= What to produce =
Write out each line of the entries below that holds the word "attempt".

↓↓↓

/-! ## PERMUTE, SEND and READ (R325 to R327) -/

/-- A send-table entry (R325): COORD, SRC, DST, BYTES. -/
def tableEntry (b : List Byte) : Nat × Nat × Nat × Nat := (fieldAt b 0 4, fieldAt b 8 8, fieldAt b 0x10 8, fieldAt b 0x18 8)

/-- An entry is well formed (R325). -/
def tableEntryOk (b : List Byte) : Bool :=
  let (c, src, dst, n) := tableEntry b
  c / 2 ^ 20 == 0 && fieldAt b 4 4 == 0 && src % 32 == 0 && dst % 32 == 0 && n % 32 == 0 && decide (n ≤ 2 ^ 40) && src / 2 ^ 48 == 0 && dst / 2 ^ 48 == 0

/-- The send table of a PERMUTE. -/
def State.sendTable (s : State) (d : CeDesc) : List (List Byte) := (List.range d.tableCount).map (fun i => s.readBytes (d.table + 32 * i) 32)

/-- The send table of a running PERMUTE: the one in memory, or the one that the library keeps for its routine (15 R371). -/
def State.opTable (s : State) (o : CeOp) : List (List Byte) := if o.lib.isSome then o.table else s.sendTable o.d

/-- One piece of at most 512 bytes sent by a PERMUTE, or copied where its destination is this module (R325). -/
def State.permutePiece (s : State) (o : CeOp) (coord src dst n : Nat) : State × CeOp :=
  match s.firstBad src n with
  | some u => (s.ueMet 2 u o.master, o.fail stDataFault 1)
  | none =>
    let body := s.readBytes src n
    let s := s.hbRead src n o.hb
    if coord = s.coord then
      (if s.owns o.part dst n then
        let (s, bad) := (s.hbWrite dst n o.hb).store dst body o.master
        (s, match bad with | some _ => o.fail stDataFault 1 | none => o)
      else (s.ceErr o.axis CE_ERR_REJECTED, o.fail stAccessFault 0))
    else
      let data := o.axis * 2 ^ 4 + 1 * 2 ^ 9 + o.d.tag * 2 ^ 11 + dst * 2 ^ 75
      let s := s.injectPacket ⟨mkHdr coord s.coord o.part (if o.d.tc0 then 0 else 1) o.epoch false false 1 n o.d.layerOp data, body⟩
      ((s.addFld (CE_BYTES o.axis) CE_BYTES_SENT n).count 4 o.axis 0x03 n o.attr, { o with bytes := o.bytes + n })

/-- The pieces of n bytes. -/
def pieces (n : Nat) : List (Nat × Nat) := (List.range ((n + 511) / 512)).map (fun i => (512 * i, min 512 (n - 512 * i)))

/-- A PERMUTE's own sends, entries in table order (R325). -/
def State.permuteSends (s : State) (o : CeOp) : State × CeOp :=
  let (s, o) := (s.opTable o).foldl (fun (so : State × CeOp) b =>
    let (c, src, dst, n) := tableEntry b
    (pieces n).foldl (fun (so : State × CeOp) x =>
      if so.2.fault.isSome then so else so.1.permutePiece so.2 c (src + x.1) (dst + x.1) x.2) so) (s, o)
  (s, { o with cursor := 1 })

/-- A SEND's MESSAGE packets (R326); those of a routine's message come from the message that the library keeps. -/
def State.sendMessages (s : State) (o : CeOp) : State × CeOp :=
  let d := o.d
  let own := o.lib.isSome
  match (if own then none else s.firstBad d.src d.count) with
  | some u => (s.ueMet 2 u o.master, (o.fail stDataFault 1))
  | none =>
    let l := pieces d.count
    let s := (enumFrom 1 l).foldl (fun s e =>
      let body := if own then (o.table.flatten.drop e.2.1).take e.2.2 else s.readBytes (d.src + e.2.1) e.2.2
      let s := (if own then s else s.hbRead (d.src + e.2.1) e.2.2 o.hb).injectPacket
        ⟨mkHdr d.peer s.coord o.part (if d.tc0 then 0 else 1) o.epoch (d.fence && e.1 == l.length) false 0 e.2.2 d.layerOp d.queue, body⟩
      s) s
    (s, { o with cursor := 1 })

/-- The requests that the other operations of a pair have outstanding: the engine keeps at most 64 in all (R327). -/
def State.otherReqs (s : State) (o : CeOp) : Nat := (((s.ce o.axis).ops.filter (fun x => x.no != o.no)).map (fun x => x.reqs.length)).sum

/-- A READ's next requests (R327). -/
def State.readRequests (s : State) (o : CeOp) : Nat → State × CeOp
  | 0 => (s, o)
  | n + 1 =>
    if 64 ≤ s.otherReqs o + o.reqs.length ∨ o.d.count ≤ o.cursor then (s, o)
    else
      let len := min 512 (o.d.count - o.cursor)
      let tag := (s.ce o.axis).nextTag
      let s := s.setCe o.axis { s.ce o.axis with nextTag := (tag + 1) % 65536 }
      let data := (o.d.table + o.cursor) % 2 ^ 48 + len * 2 ^ 48 + o.axis * 2 ^ 58 + tag * 2 ^ 61
      let s := s.injectPacket ⟨mkHdr o.d.peer s.coord o.part 2 o.epoch false false 2 0 o.d.layerOp data, []⟩
      s.readRequests { o with reqs := o.reqs ++ [(tag, o.cursor, len)], cursor := o.cursor + len } n

/-- The place of a permute tag. -/
def State.tagPlace (s : State) (a p tag : Nat) : Option PermPlace := (s.ce a).places.find? (fun x => x.part == p && x.tag == tag)
def State.putPlace (s : State) (a : Nat) (x : PermPlace) : State :=
  let c := s.ce a
  let others := c.places.filter (fun y => !(y.part == x.part && y.tag == x.tag))
  s.setCe a { c with places := others ++ [x] }
def State.dropPlace (s : State) (a p tag : Nat) : State :=
  let c := s.ce a
  s.setCe a { c with places := c.places.filter (fun y => !(y.part == p && y.tag == tag)) }

/-- The memory that a point-to-point operation reads is powered. -/
def State.p2pOff (s : State) (o : CeOp) : Option Nat :=
  let d := o.d
  match d.op with
  | 6 => if o.lib.isSome then none else s.firstOff d.src d.count
  | 5 => (s.opTable o).findSome? (fun b =>
      let (c, src, dst, n) := tableEntry b
      match s.firstOff src n with
      | some x => some x
      | none => if c = s.coord ∧ s.owns o.part dst n = true then s.firstOff dst n else none)
  | _ => none

/-- A point-to-point operation goes on. -/
def State.advanceP2p (s : State) (o : CeOp) : State :=
  if o.fault.isSome then s.putOp o
  else if o.d.op = 7 then (let (s, o) := s.readRequests o 64; s.putOp o)
  else if o.cursor ≠ 0 then s.putOp o
  else
    match s.p2pOff o with
    | some x => (s.holdAccess (0xB0000 + o.axis * 8 + o.part) x o.hb).putOp o
    | none => let (s, o) := if o.d.op = 5 then s.permuteSends o else s.sendMessages o; s.putOp o

/-- An operation goes on. -/
def State.advanceOp (s : State) (o : CeOp) : State := if o.d.ringOp then s.advanceRing o else s.advanceP2p o

/-- An operation is done (R318, R325 to R327): it failed, or it has finished, under FALLBACK everywhere. -/
def State.opDone (s : State) (o : CeOp) : Bool :=
  o.fault.isSome || (o.ready0 &&
    (match o.d.op with
     | 5 => o.cursor != 0 && (match s.tagPlace o.axis o.part o.d.tag with
        | some x => x.denied || x.excess || x.bytes == o.d.count
        | none => o.d.count == 0)
     | 6 => o.cursor != 0
     | 7 => o.reqs.isEmpty && decide (o.d.count ≤ o.cursor)
     | _ => o.decided == 1 || (!o.stopped && s.opFinished o && (!o.d.fallback || o.done &&& o.everyone == o.everyone))))

/-! ## Start (R306, R310, R311, R313) -/

/-- PROD_POLL (R306): the PROD word is read when no posted descriptor waits, at most every 40 ns. -/
def execProdPoll (a p : Nat) (s : State) : Res :=
  let ring := CE_RING a p
  let cons := s.fld (CE_PTR a p) CE_PTR_CONS
  let w := s.fld (CE_PROD_ADDR a p) CE_PROD_ADDR_ADDR
  if !(s.flag ring CE_RING_ENABLE && s.pairRuns a p && s.fld (CE_PTR a p) CE_PTR_PROD == cons &&
      decide (sget (fun _ => 0) (s.ce a).pollAt p ≤ s.zt)) then .next s
  else if !s.memOn w 4 then .next (s.holdAccess (0xC0000 + a * 8 + p) w)
  else
    let s := s.setCe a { s.ce a with pollAt := sset (fun _ => 0) (s.ce a).pollAt p (s.zt + 40) }
    match s.firstBad w 4 with
    | some u => .next (s.ueMet 2 u ⟨5, a, 0, some p, some 1⟩)
    | none =>
      let s := s.hbRead w 4 { part := some p, master := some 5 }
      let v := s.readNat w 4
      if (v + 2 ^ 32 - cons) % 2 ^ 32 ≤ 2 ^ s.fld ring CE_RING_SIZE_LOG2 then .next (s.setFld (CE_PTR a p) CE_PTR_PROD v)
      else .next (s.ceErr a CE_ERR_PROD_BAD)

/-- The descriptor at the head of a ring: its slot and address, if one is posted. -/
def State.ceHead (s : State) (a p : Nat) : Option (Nat × Nat) :=
  let cons := s.fld (CE_PTR a p) CE_PTR_CONS
  if s.flag (CE_RING a p) CE_RING_ENABLE && s.fld (CE_PTR a p) CE_PTR_PROD != cons then
    let slot := cons % 2 ^ s.fld (CE_RING a p) CE_RING_SIZE_LOG2
    some (slot, s.fld (CE_RING a p) CE_RING_BASE + 128 * slot)
  else none

/-- The extents that an operation touches in its partition's memory, at this module's coordinate (R310). -/
def CeDesc.extents (d : CeDesc) (own : Nat) : List (Nat × Nat) :=
  let n := d.count * d.elemBytes
  let shard := d.shard (d.rank own)
  (match d.op with
   | 2 => [(d.src, (shard.2 - shard.1) * d.elemBytes), (d.dst, n)]
   | 4 => (if own = d.root then [(d.src, n)] else []) ++ [(d.dst, n)]
   | 5 => [(d.table, 32 * d.tableCount)]
   | 6 => [(d.src, d.count)]
   | 7 => [(d.dst, d.count)]
   | _ => [(d.src, n), (d.dst, n)]) ++
  (if d.contribAddr = 0 then [] else [(d.contribAddr, 4)]) ++ (if d.resultAddr = 0 then [] else [(d.resultAddr, 64)]) ++
  (if d.stats then [(d.statsAddr, 192)] else [])

/-- The checks of an operation's start (R305, R310, R311): the STATUS and CAUSE with which it ends there. -/
def State.ceStartFault (s : State) (a p : Nat) (b : List Byte) : Option (Nat × Nat) :=
  let d := ceDesc b
  let own := coordAt s.coord a
  let outside := fun (l : List (Nat × Nat)) => l.any (fun e => !s.owns p e.1 e.2)
  if s.ceFenced a || s.ceFenced (a + 4) then some (stUnitFenced, 0)
  else if (s.part p).active.isNone || !d.ok b (s.ringSize a) own (s.wrapOwned p a) then some (stBadCommand, 0)
  else if outside (d.extents own) then some (stAccessFault, 0)
  else if d.op == 5 && (s.firstBad d.table (32 * d.tableCount)).isSome then some (stDataFault, 1)
  else if d.op == 5 && (s.sendTable d).any (fun e => !tableEntryOk e) then some (stBadCommand, 0)
  else if d.op == 5 && outside ((s.sendTable d).map (fun e => ((tableEntry e).2.1, (tableEntry e).2.2.2)) ++
      ((s.sendTable d).filter (fun e => (tableEntry e).1 == s.coord)).map (fun e => ((tableEntry e).2.2.1, (tableEntry e).2.2.2))) then
    some (stAccessFault, 0)
  else if d.ringOp && d.mode == 2 && !(s.brokenLinks a).isEmpty then some (stDataFault, 3)
  else if d.ringOp && (match s.lineMembers p a d with | some l => d.op == 4 && !l.contains d.root | none => true) then some (stDataFault, 3)
  else none

/-- The sum of rne32(x²) over G32 elements of a range, INVALID excluded (08 R198). -/
def sumSquares (units : Nat) (b : List Byte) (first n : Nat) : Xsr :=
  (List.range n).foldl (fun (x : Xsr) i =>
    let g := fieldAt b (4 * i) 4
    match g32Val (Config.ceUnit units ((first + i) / 64)) g with
    | .fin v _ => x.addVal (r32 (.fin (v * v) false))
    | _ => x) {}

/-- What an operation copies into DST at an attempt's beginning: source, destination offset, bytes (R313 step 3). -/
def CeOp.copies (o : CeOp) (own : Nat) : List (Nat × Nat × Nat) :=
  let d := o.d
  let n := d.count * d.elemBytes
  match d.op with
  | 2 => let sh := d.shard (d.rank own); [(d.src, sh.1 * d.elemBytes, (sh.2 - sh.1) * d.elemBytes)]
  | 4 => if own = d.root then [(d.src, 0, n)] else []
  | _ => if o.contrib = some true then [(d.src, 0, n)] else []

/-- READYs held for an operation's attempt are taken; those that came to it before stay. -/
def State.takeReadys (s : State) (o : CeOp) : State × CeOp :=
  let c := s.ce o.axis
  let held := fun (side : Nat) => sget (fun _ => []) c.readys (o.part * 2 + side)
  let key := (o.d.tag, o.attempt, o.mode)
  let got := [0, 1].filter (fun side => (held side).contains key)
  let c' := got.foldl (fun (c : CeSt) side =>
    { c with readys := sset (fun _ => []) c.readys (o.part * 2 + side) ((sget (fun _ => []) c.readys (o.part * 2 + side)).erase key) }) c
  (s.setCe o.axis c', { o with ready := got ++ o.ready })

/-- An operation ends with TAG_MISMATCH, and its neighbours are told (R313, R323). -/
def State.mismatch (s : State) (o : CeOp) : State :=
  (((s.ceErr o.axis CE_ERR_TAG_MISMATCH).opCtl o 0 6 0 0).opCtl o 1 6 0 0).putOp { o.fail stDataFault 5 with told := true }

/-- The oldest READY held from a neighbour is of another operation or mode (R313). -/
def State.readyWrong (s : State) (o : CeOp) : Bool :=
  [0, 1].any (fun side => match sget (fun _ => []) (s.ce o.axis).readys (o.part * 2 + side) with
    | r :: _ => r.1 != o.d.tag || r.2.2 != o.mode
    | [] => false)

/-- Initialisation and READY (R313 steps 3 and 4): DST is prepared, the neighbours are told, and READYs held for this attempt are taken. -/
def State.initOp (s : State) (o : CeOp) : State :=
  let d := o.d
  let own := coordAt s.coord o.axis
  let n := d.count * d.elemBytes
  let cps := o.copies own
  match (cps.map (fun c => (c.1, c.2.2)) ++ [(d.dst, n)]).findSome? (fun e => s.firstOff e.1 e.2) with
  | some x => (s.holdAccess (0xB0000 + o.axis * 8 + o.part) x o.hb).putOp o
  | none =>
    match cps.findSome? (fun c => s.firstBad c.1 c.2.2) with
    | some u => (s.ueMet 2 u o.master).putOp (o.fail stDataFault 1)
    | none =>
      let data := cps.map (fun c => (c.2.1, s.readBytes c.1 c.2.2))
      let s := cps.foldl (fun s c => s.hbRead c.1 c.2.2 o.hb) s
      let data := if d.reduces && data.isEmpty then [(0, zeros n)] else data
      let (s, bad) := data.foldl (fun (sb : State × Option Nat) e =>
        let (s, b) := (sb.1.hbWrite (d.dst + e.1) e.2.length o.hb).store (d.dst + e.1) e.2 o.master
        (s, match sb.2 with | some u => some u | none => b)) (s, none)
      let sq := if d.stats && o.contrib == some true then sumSquares o.units ((data.headD (0, [])).2) 0 d.count else {}
      let o := { o with
        ready0 := true
        localSq := sq
        mask := if d.reduces then (if o.contrib = some true then 2 ^ own else 0) else o.everyone
        last := s.zt }
      let o := if bad.isSome then o.fail stDataFault 1 else o
      let g := s.geom o
      let i := s.cePlace o
      -- arrivals on way 0 come from the minus neighbour, who is told by way 1
      let s := if (g.arrivals i 0).isEmpty then s else s.opCtl o 1 1 0 0
      let s := if (g.arrivals i 1).isEmpty then s else s.opCtl o 0 1 0 0
      let (s, o) := s.takeReadys o
      s.advanceRing o

/-- The contribution word of an operation read (R313 step 2): true once it is not zero, none while its memory is not ON. -/
def State.readContribution (s : State) (o : CeOp) : State × Option Bool :=
  let w := o.d.contribAddr
  if w = 0 then (s, some true)
  else if !s.memOn w 4 then (s.holdAccess (0xB0000 + o.axis * 8 + o.part) w o.hb, none)
  else (s.hbRead w 4 o.hb, some (s.readNat w 4 != 0))

/-- A contribution word that cannot be read ends the operation (R320). -/
def State.contribBad (s : State) (o : CeOp) : Option State :=
  if o.d.contribAddr = 0 ∨ s.memOn o.d.contribAddr 4 = false then none
  else (s.firstBad o.d.contribAddr 4).map (fun u => (s.ueMet 2 u o.master).putOp (o.fail stDataFault 1))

↑↑↑

= Exercise output =
/-- What an operation copies into DST at an attempt's beginning: source, destination offset, bytes (R313 step 3). -/
/-- READYs held for an operation's attempt are taken; those that came to it before stay. -/
  let key := (o.d.tag, o.attempt, o.mode)
/-- Initialisation and READY (R313 steps 3 and 4): DST is prepared, the neighbours are told, and READYs held for this attempt are taken. -/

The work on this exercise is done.